There has been much public debate on the topic of giving soldiers the same rights as police officers. Those supporting the bill before Parliament claim soldiers are needed to boost the numbers of police officers in the fight against crime.
They claim we should respond to crime with force. But by adding soldiers to the crime fight, are we just trying to put a plaster on a sore? Are we looking for a quick-fix solution where there is none? Isn't crime a symptom, and not a cause of a much larger problem in society?
There is no disagreement among the population that crime is a serious issue. Many of us have even been affected on a personal level or know someone who has. It surely deserves our utmost attention. In the late 1990s, we had about 100 murders a year. In 2013 we are on track to cross the 400 mark. Although below the record 546 murders in 2008, this is still a 400 per cent increase.
Our crime situation is even getting the attention of foreign media. Foreign Policy magazine, the New York Times, the Guardian and the Economist, have all written articles highlighting the rising crime rate in Trinidad and Tobago. So what is the solution, and are our policymakers serious about addressing this issue?

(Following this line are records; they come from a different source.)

-- ==== Sys2Proof/Certificates/Slice0/Obligations.lean ====
section
/-! DEFINITION. The statements about the model. Each docstring names the rules of spec/ it rests on. -/

open Sys2Proof Sys2Proof.Machine

/-! ### Words of a wave: registers and predicates -/

/-- R218, R219, R221, R28, R29: an integer word without a carry completes; D is the exact result wrapped or saturated. -/
def Obligations.IntegerWords : Prop :=
  ∀ (i : Instr) (k : Computes) (s : State) (x : Iss), integerWord i = some k → issuing s k.c (.mk2 1 0) = some x →
    x.Full (k.reads x) → Done i x (k.effect x)

/-- R219: a saturated result is the nearest value of the range; an unsaturated one is the exact value mod 2^w. -/
def Obligations.IntegerResultRange : Prop :=
  ∀ (w : Nat) (u : Bool) (v : Int), (w = 32 ∨ w = 64) →
    readInt w u (intResult w u true v) = min (max v (intLo w u)) (intHi w u) ∧
    (2 : Int) ^ w ∣ readInt w u (intResult w u false v) - v ∧
    intLo w u ≤ readInt w u (intResult w u false v) ∧ readInt w u (intResult w u false v) ≤ intHi w u

/-- R220: IADD and ISUB with a carry: the sum mod 2^w, and a carry or borrow for the executing lanes, with a scalar D the
carry of the lowest. R221: IMADW writes the low half of a × b + c to D and its high half to D + 1. -/
def Obligations.CarryAndPairWords : Prop :=
  (∀ (sub : Bool) (i : Instr) (c : Ctl) (u sat : Bool) (cy : Carry) (cp : BitVec 4) (d : Reg) (a b : Src) (s : State) (x : Iss),
    i = (if sub then .isub c u sat cy cp d a b else .iadd c u sat cy cp d a b) → cy ≠ .none →
    let gives : Bool := cy = .co || cy = .cio
    let takes : Bool := cy = .ci || cy = .cio
    let w := isScalar d
    let oa := opA a .s (!u)
    let ob := opB b .s (!u)
    issuing s c (.mk2 (if gives then 2 else 1) 0) = some x → x.Full (x.readOps w [oa, ob]) →
    let p (l : Nat) : Nat := (x.val w oa l).toNat % 2 ^ bitsOf w
    let q (l : Nat) : Nat := (x.val w ob l).toNat % 2 ^ bitsOf w + if takes && x.pred cp l then 1 else 0
    let value (l : Nat) : Nat := if sub then (p l + 2 ^ (bitsOf w + 1) - q l) % 2 ^ bitsOf w else (p l + q l) % 2 ^ bitsOf w
    let carry (l : Nat) : Bool := if sub then decide (p l < q l) else decide (2 ^ bitsOf w ≤ p l + q l)
    let carries : Effect := if gives then x.intoPred cp fun l => carry (if w then (lowest x.ex).getD 0 else l) else {}
    Done i x (carries.over (x.into d fun l => BitVec.ofNat 64 (value l)))) ∧
  (∀ (c : Ctl) (u : Bool) (d : Reg) (a b e : Src) (s : State) (x : Iss),
    let w := isScalar d
    let oa := opA a .s (!u)
    let ob := opB b .s (!u)
    let oe := opC e .s (!u)
    issuing s c (.mk2 2 0) = some x → x.Full (x.readOps w [oa, ob, oe]) →
    let n := bitsOf w
    let v (l : Nat) : Int := readInt n u (x.val w oa l) * readInt n u (x.val w ob l) + readInt n u (x.val w oe l)
    Done (.imadw c u d a b e) x ((x.into (Reg.succ d) fun l => BitVec.ofNat 64 (v l / 2 ^ n % 2 ^ n).toNat).over
      (x.into d fun l => BitVec.ofNat 64 (v l % 2 ^ n).toNat)))

/-- R223 to R226, R229, R230: logic, shifts, bit fields, counts and moves complete; D is given bit by bit. R226: a word
of Op 0x05B to 0x05E that a trace takes has MOD zero, and is POPC, CLZ, BREV or FFS. -/
def Obligations.LogicWords : Prop :=
  (∀ (i : Instr) (k : Computes) (s : State) (x : Iss), logicWord i = some k → issuing s k.c (.mk2 1 0) = some x →
    x.Full (k.reads x) → Done i x (k.effect x)) ∧
  (∀ (ws : Nat) (w : Word128) (i : Instr), decode (.trace ws) w = .ok i → ∀ n, (Raw.ofWord w).op.toNat = 0x05B + n → n < 4 →
    (Raw.ofWord w).mod = 0 ∧ ∃ c d a, (n = 0 ∧ i = .popc c d a) ∨ (n = 1 ∧ i = .clz c d a) ∨ (n = 2 ∧ i = .brev c d a) ∨
      (n = 3 ∧ i = .ffs c d a))

/-- R216, R217, R227, R228, R248 to R253, R257, R301, R327: words that select, permute, mix, vote into a register,
move between lanes or read a special register complete with the value stated for each lane; REDUCE and SCAN combine the
executing lanes in the order the rules give. -/
def Obligations.LaneWords : Prop :=
  ∀ (i : Instr) (k : Computes) (s : State) (x : Iss), laneWord i = some k ∨ combiningWord i = some k →
    issuing s k.c (.mk2 1 0) = some x →
    x.Full (k.reads x) → Done i x (k.effect x)

/-- R73, R74, R232, R234, R235, R238 to R246: floating-point words and conversions whose result is there at once write
it, rounded under their mode, and hold its flags with the lane. -/
def Obligations.FloatWords : Prop :=
  ∀ (i : Instr) (k : Computes) (s : State) (x : Iss), floatWord i = some k → issuing s k.c (.mk2 1 0) = some x →
    x.Full (k.reads x) → Done i x (k.effect x)

/-- R35, R222, R233, R236, R237: divisions, roots, reciprocals and transcendental functions leave D empty, waiting for a
producer that holds the stated values; their flags are held with the lane at issue. Which lane holds the flags of IDIV and
IREM with a scalar D, the lowest executing one, is the model's choice (log 76). -/
def Obligations.LateWords : Prop :=
  ∀ (i : Instr) (k : Computes) (s : State) (x : Iss), lateResult i = some k → issuing s k.c (.mk2 1 0) = some x →
    x.Full (k.reads x) → LateDone i k x

/-- R213 to R215, R248, R283: comparisons, predicate logic, votes, ELECT and BTEST write their predicate in the executing
lanes and nothing else; a write to p0 is discarded (R214). R217: PBITS.PUT writes to each predicate that MASK names, p0
apart, the bit of A with its number. R253: WRLANE writes A to one lane of D, which need not execute. -/
def Obligations.PredicateWords : Prop :=
  (∀ (i : Instr) (k : Tests) (s : State) (x : Iss), predicateWord i = some k → issuing s k.c (.mk2 1 0) = some x →
    x.Full (k.reads x) → Done i x (x.intoPred k.q (k.t x))) ∧
  (∀ (c : Ctl) (mask : BitVec 16) (a : Src) (s : State) (x : Iss),
    issuing s c (.mk2 ((List.range 16).filter fun i => mask.getLsbD i && decide (i ≠ 0)).length 0) = some x →
    x.Full (x.readOps false [opA a .z false]) →
    Done (.pbitsPut c mask a) x
      { p := fun q l =>
          if q ≠ 0 ∧ mask.getLsbD q.toNat = true ∧ x.ex.getLsbD l = true then
            some ((x.val false (opA a .z false) l).getLsbD q.toNat)
          else none }) ∧
  (∀ (c : Ctl) (d : Reg) (a b : Src) (s : State) (x : Iss), isScalar d = false →
    issuing s c (.mk2 1 0) = some x → x.Full (x.readSrc true 7 a 1 ++ x.readSrc true 8 b 1) →
    let f := (lowest x.ex).getD 0
    let k := (x.val false (opB b .z false) f).toNat % 32
    Done (.wrlane c d a b) x
      { v := fun n l =>
          if d = .v n ∧ l = k ∧ x.ex ≠ 0 ∧ x.t.live.getLsbD k = true then
            some ⟨(x.val false (opA a .z false) f).setWidth 32, .full⟩
          else none })

/-- R51, R255, R256: RAND gives each executing lane the mixer's output for its counter, and every lane still in the trace
advances its draw counter. R254: RKEY sets SK from the lowest executing lane. R50, R258: CSACC adds to its lanes'
contributions, a scalar once. R259: CSCHK goes on where its accumulator is zero, and raises CKFAIL in every executing lane
where it is not. -/
def Obligations.RandomAndChecksumWords : Prop :=
  (∀ (c : Ctl) (mode : RandMode) (d : Reg) (s : State) (x : Iss), isScalar d = false → issuing s c (.mk2 1 0) = some x →
    let v (l : Nat) : Word32 × Flags := randValue (x.mode32 .dyn) mode
      (mix64 (taskSeed s x.b.task ^^^ x.special 5) (randCounter x.b.lin x.wi l (laneOf x.w l).draw))
    DoneIn (.rand c mode d) x ((x.into d fun l => (v l).1.setWidth 64).over
        { flags := fun l => if x.ex.getLsbD l then (v l).2 else 0 })
      s (x.w.modLanes x.t.live fun _ z => { z with draw := z.draw + 1 })) ∧
  (∀ (c : Ctl) (a : Src) (s : State) (x : Iss), issuing s c (.mk2 1 0) = some x → x.Full (x.readSrc true 7 a 1) →
    Done (.rkey c a) x
      { m := fun n =>
          if n = 5 ∧ x.ex ≠ 0 then some (x.val (srcScalar a) (opA a .z false) ((lowest x.ex).getD 0)) else none }) ∧
  (∀ (c : Ctl) (u neg : Bool) (k : BitVec 2) (a : Src) (s : State) (x : Iss), issuing s c (.mk2 1 0) = some x →
    x.Full (x.readSrc (srcScalar a) 7 a 1) →
    Done (.csacc c u neg k a) x
      { kc := fun q l =>
          if q = k ∧ l ∈ x.readers (srcScalar a) then
            csTerm u neg (srcScalar a) (x.val (srcScalar a) (opA a .s false) l)
          else 0 }) ∧
  (∀ (c : Ctl) (k : BitVec 2) (s : State) (x : Iss), issuing s c .zero = some x →
    ((x.ex = 0 ∨ x.checksum k = 0) → Done (.cschk c k) x {}) ∧
    (x.ex ≠ 0 → x.checksum k ≠ 0 → exec (.cschk c k) s = .next (raiseWave s x.bid x.wi x.t.start x.addr false
      ((lanesOf x.ex).map fun l => (l, .plain .ckfail)))))

/-- R302: SWR writes its special register from the lowest executing lane, whole, its low half or its high half; R74: one
to FSTAT drops the flags held before it. R297: NOP only goes on, takes no entry, has its guards and SCH, and
stands in the stream with every field zero. R65, R66: REP goes on to the repetitions of the next word. -/
def Obligations.SpecialWriteNopRep : Prop :=
  (∀ (c : Ctl) (hi : Bool) (sreg : BitVec 17) (b : Src) (s : State) (x : Iss), issuing s c (.mk2 1 0) = some x →
    x.Full (x.readSrc true 8 b 1) →
    let n := sreg.toNat
    let v := x.val (srcScalar b) ⟨8, b, .z, false⟩ ((lowest x.ex).getD 0)
    let x0 := if n = 1 ∧ x.ex ≠ 0 then { x with t := { x.t with flags := [] } } else x
    DoneFrom (.swr c hi sreg b) x x0
      { m := fun k => if k = n ∧ x.ex ≠ 0 then some (swrValue n hi (srcScalar b) (x.special n) v) else none }) ∧
  (∀ (c : Ctl) (s : State) (x : Iss), issuing s c .zero = some x → Done (.nop c) x {}) ∧
  (∀ (c : Ctl) (s : State) (x : Sq), streaming s = some x → SeqDone (.nop c) x (x.passed x.b)) ∧
  (∀ (ws : Nat) (c : Ctl), noHint c = true → ∃ w, encode (.nop c) = some w ∧ decode (.trace ws) w = .ok (.nop c)) ∧
  (∃ c, decode .stream 0x00E = .ok (.nop c)) ∧
  (∀ (w : Word128) (i : Instr), decode .stream w = .ok i → ((∃ c, i = .nop c) ↔ w = 0x00E)) ∧
  (∀ (n : BitVec 6) (sd sa sb sc se : BitVec 4) (s s' : State) (x : Iss) (w : Word128), issuing s Ctl.plain .zero = some x →
    fetchWord s (whoOf s x.b 0) (x.addr + 16) = (s', .word w) →
    repBadStep x.w.ws (n.toNat + 1) (Raw.ofWord w) [sd, sa, sb, sc, se] = none → repBanned (Raw.ofWord w).op.toNat = false →
    ∃ u, exec (.rep n sd sa sb sc se) s = .next u ∧ SameMemory s' u ∧
      u.unslotted = ({ x with s := s' }.store (some { x.t with
        pos := x.t.pos + 1, rep := some ⟨w, n.toNat + 1, 1, [sd, sa, sb, sc, se]⟩ })).unslotted)

/-- R52, R436: lanes that fail a GRD leave the trace for ALT, each with its count of failures there. R53: lanes with a
struck record in a named slot leave at CHKW, which marks the records it checked, where its mask lies within the trace's
(R44, R289). -/
def Obligations.GuardWords : Prop :=
  (∀ (c : Ctl) (p : PredSrc) (alt : BitVec 17) (s : State) (x : Iss), issuing s c .zero = some x →
    let bad := maskOf fun l => x.ex.getLsbD l && !x.holds p l
    (∀ l, bad.getLsbD l = true → ((laneOf x.w l).failGuard x.addr).gcount < 65536) →
    Leaves (.grd c p alt) x (x.w.modLanes bad fun _ y => y.failGuard x.addr) x.t bad (x.target alt)) ∧
  (∀ (c : Ctl) (mask : BitVec 16) (alt : BitVec 17) (s : State) (x : Iss), issuing s c .zero = some x →
    let named (r : Watch) : Bool := x.ex.getLsbD r.lane && mask.getLsbD r.slot.toNat
    mask &&& ~~~x.t.wmask = 0 →
    (∀ r ∈ x.t.watch, named r = true → ∀ i n, r.st ≠ .pending i n) →
    Leaves (.chkw c mask alt) x x.w
      { x.t with watch := x.t.watch.map fun r => if named r then { r with checked := true } else r }
      (maskOf fun l => x.t.watch.any fun r => decide (r.lane = l) && named r && decide (r.st = .struck)) (x.target alt))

I believe we are taking an approach that is too high-handed and too short-sighted. What we need is a people-centred approach that will ensure crime becomes a distant prospect for the next generation.
No one is asking the most important question of all, how did we get like this? We should be examining the reasons why our young people are joining gangs and committing crime in the first place. Is it a breakdown in family structure, and the support systems that go along with it? What happened to the old saying that, "It takes a village to raise a child"? Have we thrown that out, and do we even know our neighbours anymore?
The gang leaders are outspending parents in a bid to recruit more young men. They are providing the material possessions working parents can't, like the brand new sneakers. They are trying to change the mentality of young people to embrace the mantra of get rich or die trying. They are telling young people crime is the way to get what you want in life.
We need to address this issue head-on. We must stigmatise gang leaders. They are not community leaders, they do nothing for society, and they are surely not good role models. What is needed is good role models for our young people to emulate.
Instead of putting soldiers on the streets to fight crime, what our government should be looking at, is the softer approach of mentorship programmes.
Mentorship is needed for our secondary school pupils, particularly those at our at-risk schools, so that they do not get involved in criminal activity. Countries across the world are increasingly using mentorship programmes to help fight crime.
A recent study by the University of Chicago Crime Lab has found that counselling and mentoring actually work . For those students participating in mentorship and counselling, the study found a significant decline in those arrested for violent crime.
More motivational speakers should also be included in the line-up to fight crime. This measure would not even cost the government anything, as I'm sure there are enough successful people who care about the future of our country, and who will be willing to volunteer an hour of their time every week, to talk to young people.
Combine mentorship, motivational speakers and after school activities, focusing on the arts, sports and extra lessons for homework help, then surely we can stop young people from joining gangs.
Our founding father, Dr Eric Williams, once said, "The future of this nation lies in the school bags of our children." If we as a nation truly subscribe to this, well then surely it is time to give mentorship a chance. Our country has so much potential, and if we all come together, and do our part, then surely we can take back our country from the criminal elements.